--- Material provided Enclosed Below ---
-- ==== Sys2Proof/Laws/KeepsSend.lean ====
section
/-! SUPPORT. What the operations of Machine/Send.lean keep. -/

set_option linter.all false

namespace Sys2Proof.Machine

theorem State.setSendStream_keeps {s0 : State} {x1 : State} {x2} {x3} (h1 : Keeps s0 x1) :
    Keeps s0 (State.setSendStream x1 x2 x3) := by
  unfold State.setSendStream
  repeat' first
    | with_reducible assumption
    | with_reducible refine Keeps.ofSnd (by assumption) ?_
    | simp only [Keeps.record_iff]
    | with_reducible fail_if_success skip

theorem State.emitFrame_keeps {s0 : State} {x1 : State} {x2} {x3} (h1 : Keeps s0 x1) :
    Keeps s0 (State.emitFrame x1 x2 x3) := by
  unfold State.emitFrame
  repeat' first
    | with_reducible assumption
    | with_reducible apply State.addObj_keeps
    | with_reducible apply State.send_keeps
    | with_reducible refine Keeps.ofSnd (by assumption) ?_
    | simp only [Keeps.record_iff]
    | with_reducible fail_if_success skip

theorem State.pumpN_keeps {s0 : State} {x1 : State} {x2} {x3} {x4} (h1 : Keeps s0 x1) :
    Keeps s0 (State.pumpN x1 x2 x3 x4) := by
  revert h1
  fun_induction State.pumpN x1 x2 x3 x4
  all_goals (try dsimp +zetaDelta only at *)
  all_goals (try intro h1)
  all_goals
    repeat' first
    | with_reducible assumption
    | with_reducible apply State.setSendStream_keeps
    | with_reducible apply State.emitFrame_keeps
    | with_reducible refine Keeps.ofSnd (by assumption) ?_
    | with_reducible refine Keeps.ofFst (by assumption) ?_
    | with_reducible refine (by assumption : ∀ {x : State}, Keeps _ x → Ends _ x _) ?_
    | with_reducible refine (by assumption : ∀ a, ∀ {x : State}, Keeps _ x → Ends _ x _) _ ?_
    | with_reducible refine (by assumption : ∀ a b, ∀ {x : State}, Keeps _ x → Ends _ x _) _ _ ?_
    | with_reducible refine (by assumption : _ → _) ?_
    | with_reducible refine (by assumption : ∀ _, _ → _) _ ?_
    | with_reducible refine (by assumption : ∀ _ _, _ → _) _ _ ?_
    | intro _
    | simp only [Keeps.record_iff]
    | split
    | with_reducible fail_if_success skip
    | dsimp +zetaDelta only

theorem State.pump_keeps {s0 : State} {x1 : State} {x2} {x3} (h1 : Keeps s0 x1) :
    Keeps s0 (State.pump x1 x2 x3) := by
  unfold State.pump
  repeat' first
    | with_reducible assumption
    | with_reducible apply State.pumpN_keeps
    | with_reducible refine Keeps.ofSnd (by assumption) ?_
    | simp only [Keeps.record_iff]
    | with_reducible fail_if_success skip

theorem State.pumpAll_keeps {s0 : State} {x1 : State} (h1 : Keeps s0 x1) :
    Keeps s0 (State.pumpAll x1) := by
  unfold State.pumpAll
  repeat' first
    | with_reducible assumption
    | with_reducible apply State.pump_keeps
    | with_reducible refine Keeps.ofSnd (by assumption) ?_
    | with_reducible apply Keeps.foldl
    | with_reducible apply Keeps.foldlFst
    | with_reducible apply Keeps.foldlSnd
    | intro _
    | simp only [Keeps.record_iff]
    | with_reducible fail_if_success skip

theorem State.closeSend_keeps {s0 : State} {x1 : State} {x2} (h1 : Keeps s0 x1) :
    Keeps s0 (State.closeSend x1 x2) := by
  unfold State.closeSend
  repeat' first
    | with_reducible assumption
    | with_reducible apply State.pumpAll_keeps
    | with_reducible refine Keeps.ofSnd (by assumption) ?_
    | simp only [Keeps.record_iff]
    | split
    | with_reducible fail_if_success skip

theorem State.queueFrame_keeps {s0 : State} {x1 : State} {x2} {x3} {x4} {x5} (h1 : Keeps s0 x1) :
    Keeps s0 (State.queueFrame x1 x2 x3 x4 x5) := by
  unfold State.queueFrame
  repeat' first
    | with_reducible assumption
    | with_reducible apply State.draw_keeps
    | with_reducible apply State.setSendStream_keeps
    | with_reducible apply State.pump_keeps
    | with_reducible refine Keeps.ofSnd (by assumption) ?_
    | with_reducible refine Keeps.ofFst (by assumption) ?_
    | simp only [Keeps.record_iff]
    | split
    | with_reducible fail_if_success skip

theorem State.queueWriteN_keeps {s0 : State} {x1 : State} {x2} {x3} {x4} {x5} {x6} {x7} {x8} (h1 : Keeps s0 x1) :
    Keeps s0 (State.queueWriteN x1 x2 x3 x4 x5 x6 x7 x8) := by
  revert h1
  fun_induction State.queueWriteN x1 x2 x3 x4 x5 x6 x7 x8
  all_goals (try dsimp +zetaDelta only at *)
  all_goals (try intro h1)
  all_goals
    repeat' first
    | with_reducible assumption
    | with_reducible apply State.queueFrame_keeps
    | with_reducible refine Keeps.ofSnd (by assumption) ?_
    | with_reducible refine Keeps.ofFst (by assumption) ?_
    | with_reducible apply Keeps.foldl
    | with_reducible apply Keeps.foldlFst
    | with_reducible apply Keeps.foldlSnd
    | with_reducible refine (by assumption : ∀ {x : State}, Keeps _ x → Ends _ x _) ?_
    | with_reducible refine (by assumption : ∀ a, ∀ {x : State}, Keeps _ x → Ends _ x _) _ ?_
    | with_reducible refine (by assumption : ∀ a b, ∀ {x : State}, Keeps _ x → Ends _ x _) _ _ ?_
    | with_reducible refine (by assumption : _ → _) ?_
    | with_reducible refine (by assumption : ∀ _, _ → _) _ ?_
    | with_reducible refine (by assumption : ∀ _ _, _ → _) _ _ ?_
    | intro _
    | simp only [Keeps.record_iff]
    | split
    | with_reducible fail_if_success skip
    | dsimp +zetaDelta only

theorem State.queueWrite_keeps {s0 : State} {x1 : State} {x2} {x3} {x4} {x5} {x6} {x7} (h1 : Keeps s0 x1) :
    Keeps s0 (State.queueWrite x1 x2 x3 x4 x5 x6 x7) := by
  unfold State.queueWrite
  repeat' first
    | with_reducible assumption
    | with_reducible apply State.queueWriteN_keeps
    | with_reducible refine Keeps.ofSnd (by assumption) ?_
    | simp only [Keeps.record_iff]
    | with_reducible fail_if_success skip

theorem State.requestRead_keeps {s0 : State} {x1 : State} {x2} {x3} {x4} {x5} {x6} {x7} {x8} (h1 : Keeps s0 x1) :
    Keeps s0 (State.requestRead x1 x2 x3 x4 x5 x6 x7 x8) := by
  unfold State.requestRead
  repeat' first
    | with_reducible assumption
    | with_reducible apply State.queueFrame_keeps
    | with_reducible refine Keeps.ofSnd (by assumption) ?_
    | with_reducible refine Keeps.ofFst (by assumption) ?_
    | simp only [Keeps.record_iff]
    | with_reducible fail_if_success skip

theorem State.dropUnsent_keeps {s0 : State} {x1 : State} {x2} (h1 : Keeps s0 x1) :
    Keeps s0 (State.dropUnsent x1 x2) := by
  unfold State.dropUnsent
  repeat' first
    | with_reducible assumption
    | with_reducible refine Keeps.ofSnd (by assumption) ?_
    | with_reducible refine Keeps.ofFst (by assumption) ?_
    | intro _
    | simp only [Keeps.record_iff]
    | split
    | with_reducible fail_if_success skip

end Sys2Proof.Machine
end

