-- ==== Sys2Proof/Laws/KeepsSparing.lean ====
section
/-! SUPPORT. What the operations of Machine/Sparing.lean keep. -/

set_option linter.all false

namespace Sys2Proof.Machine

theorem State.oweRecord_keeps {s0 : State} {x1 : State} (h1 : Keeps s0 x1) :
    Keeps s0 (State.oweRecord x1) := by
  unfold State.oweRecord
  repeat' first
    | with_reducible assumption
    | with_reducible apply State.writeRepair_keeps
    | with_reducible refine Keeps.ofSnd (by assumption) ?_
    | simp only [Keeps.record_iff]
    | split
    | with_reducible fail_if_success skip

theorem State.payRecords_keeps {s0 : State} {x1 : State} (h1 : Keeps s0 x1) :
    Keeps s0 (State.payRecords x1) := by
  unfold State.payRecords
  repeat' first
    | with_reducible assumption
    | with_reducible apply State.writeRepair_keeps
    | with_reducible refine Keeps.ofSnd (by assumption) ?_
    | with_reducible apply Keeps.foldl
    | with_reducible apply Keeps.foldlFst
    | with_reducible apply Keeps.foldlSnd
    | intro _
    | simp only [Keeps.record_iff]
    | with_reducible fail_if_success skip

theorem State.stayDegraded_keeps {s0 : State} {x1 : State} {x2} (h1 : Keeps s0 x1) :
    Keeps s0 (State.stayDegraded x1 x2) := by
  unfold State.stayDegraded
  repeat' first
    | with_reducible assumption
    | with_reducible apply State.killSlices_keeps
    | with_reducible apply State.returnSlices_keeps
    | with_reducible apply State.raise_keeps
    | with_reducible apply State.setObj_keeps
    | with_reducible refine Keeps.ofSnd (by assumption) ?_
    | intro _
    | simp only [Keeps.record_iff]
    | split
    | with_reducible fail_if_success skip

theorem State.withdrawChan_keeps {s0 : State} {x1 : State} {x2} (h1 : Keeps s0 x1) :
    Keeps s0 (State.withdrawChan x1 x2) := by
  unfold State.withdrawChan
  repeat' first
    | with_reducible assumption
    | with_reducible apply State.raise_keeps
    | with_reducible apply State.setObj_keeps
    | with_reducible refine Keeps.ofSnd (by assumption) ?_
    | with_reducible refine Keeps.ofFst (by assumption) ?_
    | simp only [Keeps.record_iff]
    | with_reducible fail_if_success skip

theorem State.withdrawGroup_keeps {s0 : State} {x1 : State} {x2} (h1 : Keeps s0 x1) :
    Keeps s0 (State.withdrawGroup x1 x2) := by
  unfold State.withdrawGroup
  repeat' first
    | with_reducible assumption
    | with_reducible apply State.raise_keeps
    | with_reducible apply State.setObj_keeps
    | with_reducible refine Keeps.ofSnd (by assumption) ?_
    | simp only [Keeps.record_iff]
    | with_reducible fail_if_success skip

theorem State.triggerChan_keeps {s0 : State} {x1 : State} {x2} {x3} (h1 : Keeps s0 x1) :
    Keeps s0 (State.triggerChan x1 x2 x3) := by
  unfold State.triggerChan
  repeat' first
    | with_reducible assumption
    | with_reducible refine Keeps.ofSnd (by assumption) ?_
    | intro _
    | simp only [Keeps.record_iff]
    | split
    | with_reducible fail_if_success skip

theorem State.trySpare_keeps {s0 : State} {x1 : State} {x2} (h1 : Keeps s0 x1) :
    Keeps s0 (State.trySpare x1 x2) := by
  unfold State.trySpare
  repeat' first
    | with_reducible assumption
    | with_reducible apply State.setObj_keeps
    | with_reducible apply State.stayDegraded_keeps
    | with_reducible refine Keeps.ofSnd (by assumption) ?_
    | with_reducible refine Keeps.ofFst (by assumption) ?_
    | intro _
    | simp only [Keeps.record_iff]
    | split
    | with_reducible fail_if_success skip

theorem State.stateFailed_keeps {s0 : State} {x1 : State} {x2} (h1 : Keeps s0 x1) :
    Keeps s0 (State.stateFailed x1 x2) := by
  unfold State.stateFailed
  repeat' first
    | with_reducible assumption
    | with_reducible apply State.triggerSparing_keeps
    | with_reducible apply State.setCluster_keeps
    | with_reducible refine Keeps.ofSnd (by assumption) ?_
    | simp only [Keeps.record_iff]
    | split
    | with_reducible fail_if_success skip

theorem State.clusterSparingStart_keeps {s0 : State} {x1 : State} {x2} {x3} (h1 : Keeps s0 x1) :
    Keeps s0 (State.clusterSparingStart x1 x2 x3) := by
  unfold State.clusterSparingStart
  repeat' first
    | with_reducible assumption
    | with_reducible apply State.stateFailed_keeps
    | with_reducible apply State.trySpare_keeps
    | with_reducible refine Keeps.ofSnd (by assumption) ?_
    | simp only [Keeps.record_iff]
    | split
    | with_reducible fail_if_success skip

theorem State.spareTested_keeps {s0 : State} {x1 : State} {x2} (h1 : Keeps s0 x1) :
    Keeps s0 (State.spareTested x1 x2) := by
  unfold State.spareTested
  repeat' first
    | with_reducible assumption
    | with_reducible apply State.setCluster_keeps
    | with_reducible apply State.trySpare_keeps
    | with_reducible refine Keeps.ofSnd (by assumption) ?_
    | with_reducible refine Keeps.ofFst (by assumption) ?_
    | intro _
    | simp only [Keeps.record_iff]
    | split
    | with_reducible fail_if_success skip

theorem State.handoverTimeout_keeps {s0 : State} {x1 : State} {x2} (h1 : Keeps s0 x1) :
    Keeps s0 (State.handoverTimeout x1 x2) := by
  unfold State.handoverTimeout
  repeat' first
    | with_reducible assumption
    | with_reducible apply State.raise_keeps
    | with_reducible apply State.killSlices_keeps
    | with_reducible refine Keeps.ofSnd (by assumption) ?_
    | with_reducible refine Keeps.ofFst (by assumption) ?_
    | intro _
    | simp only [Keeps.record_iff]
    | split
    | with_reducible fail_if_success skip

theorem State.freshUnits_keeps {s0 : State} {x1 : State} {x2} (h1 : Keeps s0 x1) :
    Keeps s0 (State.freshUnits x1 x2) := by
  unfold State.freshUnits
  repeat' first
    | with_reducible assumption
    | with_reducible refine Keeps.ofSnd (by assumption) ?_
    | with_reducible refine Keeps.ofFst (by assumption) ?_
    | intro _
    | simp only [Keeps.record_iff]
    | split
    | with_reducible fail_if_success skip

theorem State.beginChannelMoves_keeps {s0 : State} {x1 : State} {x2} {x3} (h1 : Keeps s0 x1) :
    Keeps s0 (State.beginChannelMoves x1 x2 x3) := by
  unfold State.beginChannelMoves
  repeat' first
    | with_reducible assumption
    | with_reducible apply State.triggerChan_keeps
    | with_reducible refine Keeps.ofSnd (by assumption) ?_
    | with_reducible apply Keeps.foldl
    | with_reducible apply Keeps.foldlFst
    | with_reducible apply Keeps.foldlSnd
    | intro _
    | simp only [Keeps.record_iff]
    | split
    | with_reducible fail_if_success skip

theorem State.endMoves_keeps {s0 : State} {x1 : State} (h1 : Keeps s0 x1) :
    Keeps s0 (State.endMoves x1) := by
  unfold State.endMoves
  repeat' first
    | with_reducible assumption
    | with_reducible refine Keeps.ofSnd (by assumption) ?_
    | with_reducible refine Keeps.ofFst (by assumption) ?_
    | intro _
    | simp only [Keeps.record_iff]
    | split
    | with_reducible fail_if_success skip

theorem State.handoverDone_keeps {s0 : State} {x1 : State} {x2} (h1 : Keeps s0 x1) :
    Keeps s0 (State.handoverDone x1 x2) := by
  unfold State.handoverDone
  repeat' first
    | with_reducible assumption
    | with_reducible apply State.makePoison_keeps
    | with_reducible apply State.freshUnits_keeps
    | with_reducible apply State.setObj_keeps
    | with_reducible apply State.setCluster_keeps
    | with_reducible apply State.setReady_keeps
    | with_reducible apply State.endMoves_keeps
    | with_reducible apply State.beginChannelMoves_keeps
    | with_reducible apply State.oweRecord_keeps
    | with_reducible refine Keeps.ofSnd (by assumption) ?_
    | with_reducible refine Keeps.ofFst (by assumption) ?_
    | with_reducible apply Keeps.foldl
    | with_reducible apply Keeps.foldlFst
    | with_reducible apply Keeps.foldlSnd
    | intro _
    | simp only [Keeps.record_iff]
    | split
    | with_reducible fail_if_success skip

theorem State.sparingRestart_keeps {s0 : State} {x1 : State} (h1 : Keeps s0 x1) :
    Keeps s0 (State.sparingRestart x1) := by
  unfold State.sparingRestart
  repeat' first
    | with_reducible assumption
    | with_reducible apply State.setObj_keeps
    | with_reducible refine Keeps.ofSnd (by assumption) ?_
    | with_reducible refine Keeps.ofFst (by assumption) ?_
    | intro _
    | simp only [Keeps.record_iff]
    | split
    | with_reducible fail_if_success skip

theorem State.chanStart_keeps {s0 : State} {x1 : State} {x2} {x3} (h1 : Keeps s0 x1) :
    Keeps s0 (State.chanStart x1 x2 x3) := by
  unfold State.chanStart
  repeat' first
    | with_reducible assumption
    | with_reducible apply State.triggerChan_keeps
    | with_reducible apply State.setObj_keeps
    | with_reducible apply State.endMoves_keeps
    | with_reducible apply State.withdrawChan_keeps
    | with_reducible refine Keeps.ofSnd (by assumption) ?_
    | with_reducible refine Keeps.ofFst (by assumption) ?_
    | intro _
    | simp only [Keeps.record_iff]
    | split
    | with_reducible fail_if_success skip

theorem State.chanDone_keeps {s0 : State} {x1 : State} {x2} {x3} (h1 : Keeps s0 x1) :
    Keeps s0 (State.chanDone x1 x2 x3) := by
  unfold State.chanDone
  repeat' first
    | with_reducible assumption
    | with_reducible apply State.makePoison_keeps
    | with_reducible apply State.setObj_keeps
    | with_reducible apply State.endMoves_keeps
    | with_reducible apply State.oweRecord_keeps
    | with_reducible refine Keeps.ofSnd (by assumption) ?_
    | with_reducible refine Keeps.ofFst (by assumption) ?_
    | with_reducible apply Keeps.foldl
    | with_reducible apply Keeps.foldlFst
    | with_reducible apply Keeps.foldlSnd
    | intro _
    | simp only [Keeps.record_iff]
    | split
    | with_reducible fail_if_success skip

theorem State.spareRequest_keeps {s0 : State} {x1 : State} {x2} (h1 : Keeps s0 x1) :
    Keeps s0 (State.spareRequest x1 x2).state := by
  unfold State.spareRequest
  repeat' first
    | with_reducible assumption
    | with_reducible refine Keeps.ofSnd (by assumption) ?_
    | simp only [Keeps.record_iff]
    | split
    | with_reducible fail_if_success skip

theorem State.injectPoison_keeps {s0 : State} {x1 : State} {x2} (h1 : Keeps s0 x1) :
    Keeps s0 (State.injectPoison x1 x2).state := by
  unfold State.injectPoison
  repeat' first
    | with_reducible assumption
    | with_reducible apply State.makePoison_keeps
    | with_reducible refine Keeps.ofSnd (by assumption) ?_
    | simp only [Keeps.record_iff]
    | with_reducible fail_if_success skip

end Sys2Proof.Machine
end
--- End of Enclosed Material provided ---
-- Problem statement --
Check each line of the entries, and copy the ones that contain "operations".

-- Task output --
/-! SUPPORT. What the operations of Machine/Send.lean keep. -/
/-! SUPPORT. What the operations of Machine/Sparing.lean keep. -/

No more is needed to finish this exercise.